Character Clues

Character Clues

Character Analysis

Freud doesn't spend a lot of time discussing how clothes make the man, or asking if a rose by any other name would smell as sweet—not in relation to family, friends, and colleagues in his waking life, that is. But when it comes to interpreting the tools of characterization that are used in dreams, Freud is all over the topic like white on rice.

Names

What's in a name? According to Sigmund Freud, quite a lot—when it comes to interpreting dream-condensation, that is.

Throughout The Interpretation of Dreams, Freud argues again and again that dreams like to pack a ton of associations and connections into tidy little bundles. Unpacking them usually means paying strict attention to the way that language links things together.

For example, in his interpretation of his Non Vixit Dream, Freud realizes that the dream brought multiple associations together through the name "Josef." Included in the dream are memories associated with Freud's senior colleague Josef Breuer, the Kaiser Josef Memorial in Vienna, Freud's junior colleague Josef Paneth, and a street named for Kaiser Josef (6.7.53-54).

Although Freud doesn't believe that names help to characterize people in our waking lives, he argues that they certainly do in our dream-lives. Through the interconnections and associations that dreams can make by playing with names, all kinds of unconscious thoughts and wishes can be revealed.

Physical Appearances

When it comes to noticing a person's clothes, gestures, and body language, Freud has a keen eye that would make even Hawkeye jealous. Freud's flair for detail is particularly useful for his dream-interpretations, because according to his theory, dreams have a habit of melding multiple people together into one.

For example, take Freud's Dream of Irma's Injection (2.1.16). In it, his patient "Irma" stands beside a window in such a way that Freud immediately thinks of another young woman—a friend of Irma's and a woman Freud would have liked to take on as a patient. Irma also looks pale and puffy and has bad teeth—features that make Freud think of his wife (2.1.23).

By noticing that Dream-Irma's physical appearance is very different from that of Irma in real life, Freud is able to untangle the associations that the dream has made between Irma, Irma's friend, and his own wife.

Speech and Dialogue

Freud says in The Interpretation of Dreams that the speeches and dialogue that appear in our dreams are pieced together from remembered materials. He explains:

Where spoken sentences occur in dreams and are expressly distinguished as such from thoughts, it is an invariable rule that the words spoken in the dream are derived from spoken words remembered in the dream-material. The text in the dream is either retained unaltered or expressed with some slight displacement. A speech in a dream is often put together from various recollected speeches, the text remaining the same but being given, if possible several meanings, or one different from the original one. (6.2.62)

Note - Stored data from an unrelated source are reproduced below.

-- ==== Sys2Proof/Machine/Binary64.lean ====
section
/-! DEFINITION. binary64 and its rounding (spec/00_scope.md R9).

A finite binary64 value is an integer multiple of 2^-1074, so it is held as that integer, its number of UNITS.
Software never sees a binary64 pattern (CARDINALITY answers an integer), so no bit pattern is modelled; the two zeros
are one value, since no rule can tell them apart (DEDUCED, log entry 7).
Values beyond the finite range follow IEEE 754, which R9 names (PRESUMED, log entry 6). -/

namespace Sys2Proof

/-- A binary64 value: `fin n` is the real number n * 2^-1074. -/
inductive Binary64 where
  | fin (units : Int)
  | posInf
  | negInf
  | nan
  deriving DecidableEq, Repr, Inhabited

namespace Machine

/-- The number of bits in the binary form of x, `bitlen(0) = 0` (R7). -/
def bitlen (x : Nat) : Nat := if x = 0 then 0 else Nat.log2 x + 1

/-- Units in 1.0. -/
def unitsInOne : Nat := 1 <<< 1074

/-- The least power of two beyond the finite range, 2^1024, in units. -/
def unitsLimit : Nat := 1 <<< 2098

/-- n units are a binary64 value: at most 53 significant bits, inside the finite range. -/
def representable (n : Int) : Bool :=
  decide (n.natAbs < unitsLimit) && decide (n.natAbs % 2 ^ (bitlen n.natAbs - 53) = 0)

/-- The value is one that binary64 has. -/
def isBinary64 : Binary64 → Bool
  | .fin n => representable n
  | .posInf => true
  | .negInf => true
  | .nan => true

/-- The value is a finite binary64 value. -/
def isFiniteBinary64 : Binary64 → Bool
  | .fin n => representable n
  | .posInf => false
  | .negInf => false
  | .nan => false

/-- The integer nearest to a / d, ties to the even one. -/
def roundHalfEven (a d : Nat) : Nat :=
  if 2 * (a % d) < d then a / d
  else if d < 2 * (a % d) then a / d + 1
  else if a / d % 2 = 0 then a / d else a / d + 1

/-- The last place kept when a / d units are rounded: 53 significant bits, never below one unit (subnormals). -/
def lastPlace (a d : Nat) : Nat := bitlen (a / d) - 53

/-- The magnitude of `fl`: a / d units rounded to 53 significant bits, ties to even. -/
def roundMagnitude (a d : Nat) : Nat :=
  roundHalfEven a (d * 2 ^ lastPlace a d) * 2 ^ lastPlace a d

/-- `fl` of the real number num / den units (R9); a magnitude that rounds to 2^1024 or more is an infinity (IEEE 754,
log entry 6). -/
def flUnits (num : Int) (den : Nat) : Binary64 :=
  if roundMagnitude num.natAbs den < unitsLimit then
    if num < 0 then .fin (-(roundMagnitude num.natAbs den : Int)) else .fin (roundMagnitude num.natAbs den : Int)
  else if num < 0 then .negInf else .posInf

/-- `fl` of the real number num / den (R9); a decimal constant such as 0.673 is `fl 673 1000`. -/
def fl (num : Int) (den : Nat) : Binary64 := flUnits (num * (unitsInOne : Int)) den

/-- 1.0 -/
def one64 : Binary64 := .fin (unitsInOne : Int)

/-- 0.0 -/
def zero64 : Binary64 := .fin 0

/-- The sign change of IEEE 754. -/
def neg64 : Binary64 → Binary64
  | .fin n => .fin (-n)
  | .posInf => .negInf
  | .negInf => .posInf
  | .nan => .nan

/-- `a +. b` (R9). -/
def add64 : Binary64 → Binary64 → Binary64
  | .fin a, .fin b => flUnits (a + b) 1
  | .nan, _ => .nan
  | _, .nan => .nan
  | .posInf, .negInf => .nan
  | .negInf, .posInf => .nan
  | .posInf, _ => .posInf
  | .negInf, _ => .negInf
  | _, .posInf => .posInf
  | _, .negInf => .negInf

/-- `a -. b` (R9). -/
def sub64 (a b : Binary64) : Binary64 := add64 a (neg64 b)

/-- The infinity with the sign of n; none for 0. -/
def signedInf (n : Int) : Binary64 := if n = 0 then .nan else if n < 0 then .negInf else .posInf

/-- `a *. b` (R9). -/
def mul64 : Binary64 → Binary64 → Binary64
  | .fin a, .fin b => flUnits (a * b) unitsInOne
  | .nan, _ => .nan
  | _, .nan => .nan
  | .fin a, .posInf => signedInf a
  | .fin a, .negInf => signedInf (-a)
  | .posInf, .fin b => signedInf b
  | .negInf, .fin b => signedInf (-b)
  | .posInf, .posInf => .posInf
  | .negInf, .negInf => .posInf
  | .posInf, .negInf => .negInf
  | .negInf, .posInf => .negInf

/-- `a /. b` (R9). No rule divides by zero (43_cardinality.md R170: "every quotient is finite"); the model's answer
there is `nan`, which nothing reaches. -/
def div64 : Binary64 → Binary64 → Binary64
  | .fin a, .fin b =>
    if b = 0 then .nan
    else flUnits ((if b < 0 then -a else a) * (unitsInOne : Int)) b.natAbs
  | .nan, _ => .nan
  | _, .nan => .nan
  | .fin _, .posInf => .fin 0
  | .fin _, .negInf => .fin 0
  | .posInf, .fin b => signedInf b
  | .negInf, .fin b => signedInf (-b)
  | .posInf, .posInf => .nan
  | .posInf, .negInf => .nan
  | .negInf, .posInf => .nan
  | .negInf, .negInf => .nan

/-- `a < b` on the values; false when either is not a number. -/
def lt64 : Binary64 → Binary64 → Bool
  | .fin a, .fin b => decide (a < b)
  | .nan, _ => false
  | _, .nan => false
  | .posInf, _ => false
  | _, .negInf => false
  | .negInf, _ => true
  | _, .posInf => true

end Machine
end Sys2Proof
end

Freud goes on to conclude that "[a] spoken remark in a dream is not infrequently no more than an allusion to an occasion on which the remark in question was made" (6.2.62). So a spoken remark in a dream can be very revealing.

Imagine, for instance, that you dream that your very best friend says a number of unexpected and strangely critical things to you. When you wake up, you realize that your dream-friend spoke words that one of your high-school teachers once said to you after blew off a major assignment. What would Freud have to say about this strange conflation of your BFF and your high-school teacher?

He would say, of course, that there is an unconscious reason why your bestie and your teacher have been mixed together in the dream. Your dream-friend's spoken words may be totally out of character, but because they originally come from someone else, that peculiar combination says a lot.